Le président de la formation de jugement ayant dispensé le rapporteur public, sur sa proposition, de prononcer des conclusions à l'audience ;
Les parties ayant été régulièrement averties du jour de l'audience ;
A été entendu au cours de l'audience publique :
- le rapport de M. François-Xavier Pin, premier conseiller,
Considérant ce qui suit :
1. M. B..., ressortissant algérien né le 27 décembre 1971, relève appel du jugement du 21 mai 2019 par lequel le tribunal administratif de Grenoble a rejeté sa demande d'annulation de l'arrêté du préfet de l'Isère du 20 juillet 2018 portant refus de lui délivrer un certificat de résidence, l'obligeant à quitter le territoire français dans un délai de trente jours et fixant le pays de destination.
Sur les conclusions à fin d'annulation :
2. En premier lieu, aux termes du deuxième alinéa de l'article 6 de l'accord franco-algérien du 27 décembre 1968 modifié relatif à la circulation, à l'emploi et au séjour des ressortissants algériens et de leurs familles : " Le certificat de résidence d'un an portant la mention "vie privée et familiale" est délivré de plein droit : 1. Au ressortissant algérien qui justifie par tout moyen résider en France depuis plus de dix ans (...) ".
3. Il ressort des pièces du dossier que M. B..., qui soutient séjourner en France depuis le 11 février 2001, n'apporte pas la preuve de sa résidence habituelle sur le territoire français pendant une durée de plus de dix ans, celle-ci n'étant pas établie notamment pour l'année 2014. En effet, les pièces produites au titre de cette année, qui consistent en une facture du 20 juin 2014 de création d'une ligne de téléphonie mobile, un avis d'imposition sur le revenu s'élevant à zéro et ne comportant aucun revenu global ainsi qu'un courrier de relance de la caisse primaire d'assurance maladie du 22 décembre 2014, ne sauraient suffire à établir sa résidence habituelle en France.

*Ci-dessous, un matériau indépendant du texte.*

-- ==== Sys2Proof/Machine/Collective.lean ====
section
/-! DEFINITION. Collectives: the COLLECTIVE command, pieces on trees, slots, aborts and cancels, multicast, plan images (R144,
R278 to R293, R338). -/

namespace Sys2Proof.Machine

/-! ## The vector and its pieces (R278, R282) -/

def Live.elem (l : Live) : Nat := if l.fmt = 0 then 4 else 2
def Live.format (l : Live) : Fmt := if l.fmt = 0 then binary32 else if l.fmt = 1 then bfloat16 else binary16
def Live.bytes (l : Live) : Nat := l.count * l.elem
def Live.pieces (l : Live) : Nat := ceilDiv l.bytes 4096
def Live.len (l : Live) (j : Nat) : Nat := min 4096 (l.bytes - 4096 * j)

/-- The elements of a piece, and back. -/
def elemsOf (w : Nat) : Nat → List Byte → List W32
  | 0, _ => []
  | n + 1, d => BitVec.ofNat 32 (leAt d 0 w) :: elemsOf w n (d.drop w)
def elemBytes (w : Nat) (l : List W32) : List Byte := l.flatMap (fun x => toLE w x.toNat)

/-- The members' image, and the plan that a collective runs on. -/
def Live.image (s : State) (l : Live) : List Byte := bankOf s l.bank

/-- COLL_0's page and the register of a multicast group. -/
def pgColl0 : Nat := pgColl 0
def groupReg (s : State) (g : Nat) : Nat := reg s pgColl0 (0x800 + 8 * g)

/-- Tree of piece `j`, and this chip's entry of it; a group's register has the same fields. -/
def Live.tree (s : State) (l : Live) (j : Nat) : Nat := match l.group with | some g => g | none => j % max 1 (plTrees (l.image s))
def Live.node (s : State) (l : Live) (j : Nat) : Nat := match l.group with | some g => groupReg s g | none => plTree (l.image s) (l.tree s j)

/-- The member whose slice holds piece `j`. -/
def Live.sliceOf (s : State) (l : Live) (j : Nat) : Nat := 4096 * j / max 1 (l.bytes / max 1 (plMembs (l.image s)))
def Live.mine (s : State) (l : Live) (j : Nat) : Bool := l.sliceOf s j == plMy (l.image s)
def Live.isRoot (s : State) (l : Live) : Bool :=
  match l.group with | some g => trRoot (groupReg s g) | none => plMy (l.image s) == l.root

/-- This chip contributes a source piece. -/
def Live.gives (s : State) (l : Live) (j : Nat) : Bool :=
  if l.group.isSome ∨ l.op = 4 then l.isRoot s else if l.op = 3 then l.mine s j else true
/-- This chip writes the piece. -/
def Live.takes (s : State) (l : Live) (j : Nat) : Bool :=
  if l.op = 1 then l.isRoot s else if l.op = 2 then l.mine s j else true

/-! ## Arithmetic (R144) -/

def psOf : FV → PS | .nan => .nan | .inf s => .inf s | .fin s m e => .fin s m e

/-- A sum in binary32, truncated to the format; the 16-bit formats keep their subnormals. -/
def collSum (f : Fmt) (x y : Nat) : Nat :=
  match f.dec x, f.dec y with
  | .fin s m e, .fin t n d =>
    if f.mb = 23 then (PS.add (.fin s m e) (.fin t n d)).bits
    else let v := addFin s m e t n d; f.trunc (.fin (decide (v.1 < 0)) v.1.natAbs v.2)
  | a, b => f.trunc (PS.add (psOf a) b).val

/-- A value scaled by a binary32 factor: one product, truncated toward zero, with subnormals kept. A zero has the sign of the product, and
a NaN or an infinity is the IEEE 754 product, on which the rule is silent (DESIGN CHOICE, assumption 133). -/
def collScale (f : Fmt) (k : W32) (x : Nat) : Nat := f.trunc ((f.dec x).mul (binary32.dec k.toNat))

def sumPiece (f : Fmt) : List W32 → List W32 → List W32
  | a :: t, b :: u => BitVec.ofNat 32 (collSum f a.toNat b.toNat) :: sumPiece f t u
  | _, _ => []

/-! ## Packets (R292) -/

def liveAt (s : State) (cid : Nat) : Option Live := s.coll.live.find? (fun l => l.cid == cid)
def updLive (s : State) (cid : Nat) (f : Live → Live) : State :=
  { s with coll := { s.coll with live := mapFirst (fun l => l.cid == cid) f s.coll.live } }

/-- The plan tag of a piece. -/
def planTag (s : State) (l : Live) : Nat := if l.group.isSome then 0 else plId (l.image s) % 256

/-- A COLL packet; a MCAST packet has the same fields with the group as its tree (assumption 23). -/
def collPkt (s : State) (l : Live) (kind j : Nat) (down : Bool) (dst : Nat) (d : List Byte) (marks : Nat) : Pkt :=
  { kind := kind, dst := dst, src := chipNo s, spart := (ctx s l.ctx).part, pseq := 0, txid := 0, status := 0
    addr := dst * 2 ^ 48 + l.fmt * 2 ^ 43 + l.op * 2 ^ 40 + 4096 * j
    op := l.cid + l.tree s j * 2 ^ 16 + down.toNat * 2 ^ 22 + l.attempt * 2 ^ 23 + planTag s l * 2 ^ 24, data := d, marks := marks }

/-- A group all of whose ports here carry MCAST: minor version 1 or above (R265). -/
def groupCarries (s : State) (g : Nat) : Bool :=
  let e := groupReg s g
  (trKids e).all (fun n => decide (1 ≤ (port s n).minor)) && (trRoot e || decide (1 ≤ (port s (trParent e)).minor))

/-- Send a piece over a tree edge: in its slot on the edge's port, as MCAST, or untimed, when it is kept until answered. -/
def sendPiece (s : State) (l : Live) (j n : Nat) (down : Bool) (d : List Byte) (marks : Nat) : State :=
  let s := countBank s (ctx s l.ctx).part 0xD0 d.length
  let dst := peerOf (port s n)
  if l.timed then sendOn s n (collPkt s l 6 j down dst d marks) 0
  else if (match l.group with | some g => groupCarries s g | none => false) then sendOn s n (collPkt s l 7 j down dst d marks) 0
  else updLive (sendPkt s none (collPkt s l 6 j down dst d marks)).1 l.cid (fun l => { l with unacked := l.unacked ++ [(j, n, s.time.nsRun)] })

/-! ## The up phase (R282, R287) -/

/-- The places of the source and destination of piece `j`. -/
def collSpots (s : State) (l : Live) (wr : Bool) (j : Nat) : List (Piece × Spot) :=
  spots s l.ctx wr (pieces ((if wr then l.dst else l.src) + 4096 * j) 0 4096 3 0 (l.len j))

/-- Everything that the piece waits for on this chip is there. -/
def upReady (s : State) (l : Live) (j : Nat) : Bool :=
  let got := SMap.get [] l.upGot j
  if l.group.isSome ∨ 3 ≤ l.op then l.gives s j || !got.isEmpty else (trKids (l.node s j)).all (fun n => got.contains n)

/-- The chip's own piece: its elements, its damaged sectors, and the fault that reading it meets. -/
def ownPiece (s : State) (l : Live) (j : Nat) : List W32 × Nat × Option (Nat × Nat) :=
  let sp := collSpots s l false j
  (elemsOf l.elem (l.len j / l.elem) (sp.flatMap (streamBytes s)), rangeMarks (sp.flatMap (dieBad s)) 0 0 (l.len j), firstFault sp)

/-- The combined value of the piece. -/
def upValue (s : State) (l : Live) (j : Nat) : List W32 × Nat × Option (Nat × Nat) :=
  let got := SMap.get [] l.upSum j
  let bad := SMap.get 0 l.upPoison j
  if !l.gives s j then (got, bad, none) else
  let own := ownPiece s l j
  (if got.isEmpty then own.1 else sumPiece l.format got own.1, bad ||| own.2.1, own.2.2)

/-- The data of a piece at the root of its tree. -/
def rootValue (l : Live) (v : List W32) : List W32 :=
  if l.op ≤ 2 then v.map (fun x => BitVec.ofNat 32 (collScale l.format l.scale x.toNat)) else v

/-- The piece has been collected: to the parent, or, at the root, down. A damaged source loses its context afterwards (R175). -/
def collect (s : State) (l : Live) (j : Nat) : State :=
  let v := upValue s l j
  match v.2.2 with
  | some (k, a) => loseCtx s l.ctx (kindStatus k) 0 (w64 a) 0 (some (l.q, l.idx))
  | none =>
    let e := l.node s j
    let s := if l.gives s j then dieTouchPieces s l.ctx (collSpots s l false j) else s
    let s := updLive s l.cid (fun l =>
      { l with upSent := SMap.put false l.upSent j true, upPoison := SMap.put 0 l.upPoison j v.2.1
               upSum := if trRoot e then SMap.put [] l.upSum j [] else SMap.put [] l.upSum j v.1
               downGot := if trRoot e then SMap.put false l.downGot j true else l.downGot
               downData := if trRoot e then SMap.put [] l.downData j (rootValue l v.1) else l.downData })
    let s := if trRoot e then s else sendPiece s l j (trParent e) false (elemBytes l.elem v.1) v.2.1
    if l.gives s j ∧ (ownPiece s l j).2.1 ≠ 0 then loseCtx s l.ctx 9 0 (w64 (l.src + 4096 * j)) 0 (some (l.q, l.idx)) else s

/-! ## The down phase -/

/-- Write the piece where this chip takes it. -/
def deliverPiece (s : State) (l : Live) (j : Nat) : State :=
  if SMap.get false l.written j then s
  else if !l.takes s j then updLive s l.cid (fun l => { l with written := SMap.put false l.written j true })
  else
    let sp := collSpots s l true j
    match firstFault sp with
    | some (k, a) => loseCtx s l.ctx (kindStatus k) 0 (w64 a) 0 (some (l.q, l.idx))
    | none =>
      let d := elemBytes l.elem (SMap.get [] l.downData j)
      let m := SMap.get 0 l.upPoison j
      let bad := (maskBits 128 m).map (fun i => (32 * i, 32))
      let s := sp.foldl (fun s p => match p.2 with
        | .mem pa => putBytes s pa p.1.pos ((d.drop p.1.pos).take p.1.len) bad
        | .host h => emitHost s (ctx s l.ctx).part (.hostWrite h ((d.drop p.1.pos).take p.1.len) (badIn bad p.1.pos p.1.len))
        | _ => s) s
      updLive s l.cid (fun l => { l with written := SMap.put false l.written j true, poisoned := l.poisoned || m != 0 })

Si le requérant verse également des certificats de domiciliation postale émanant d'une association d'insertion, datés du 25 mars 2013 et du 31 mars 2014, valables chacun pour une durée d'un an, ces documents, qui précisent d'ailleurs qu'il ne s'agit pas d'attestations d'hébergement, ne sont pas de nature à attester de la présence en France de l'intéressé durant leur période de validité. Dans ces conditions, sans qu'il soit besoin de se prononcer expressément sur les autres années, M. B... ne justifie pas, au 20 juillet 2018, date du refus de titre de séjour contesté, d'une résidence en France depuis plus de dix ans. Par suite, doit être écarté comme non fondé le moyen tiré de la méconnaissance des stipulations précitées du 1. du deuxième alinéa de l'article 6 de l'accord franco-algérien du 27 décembre 1968 modifié.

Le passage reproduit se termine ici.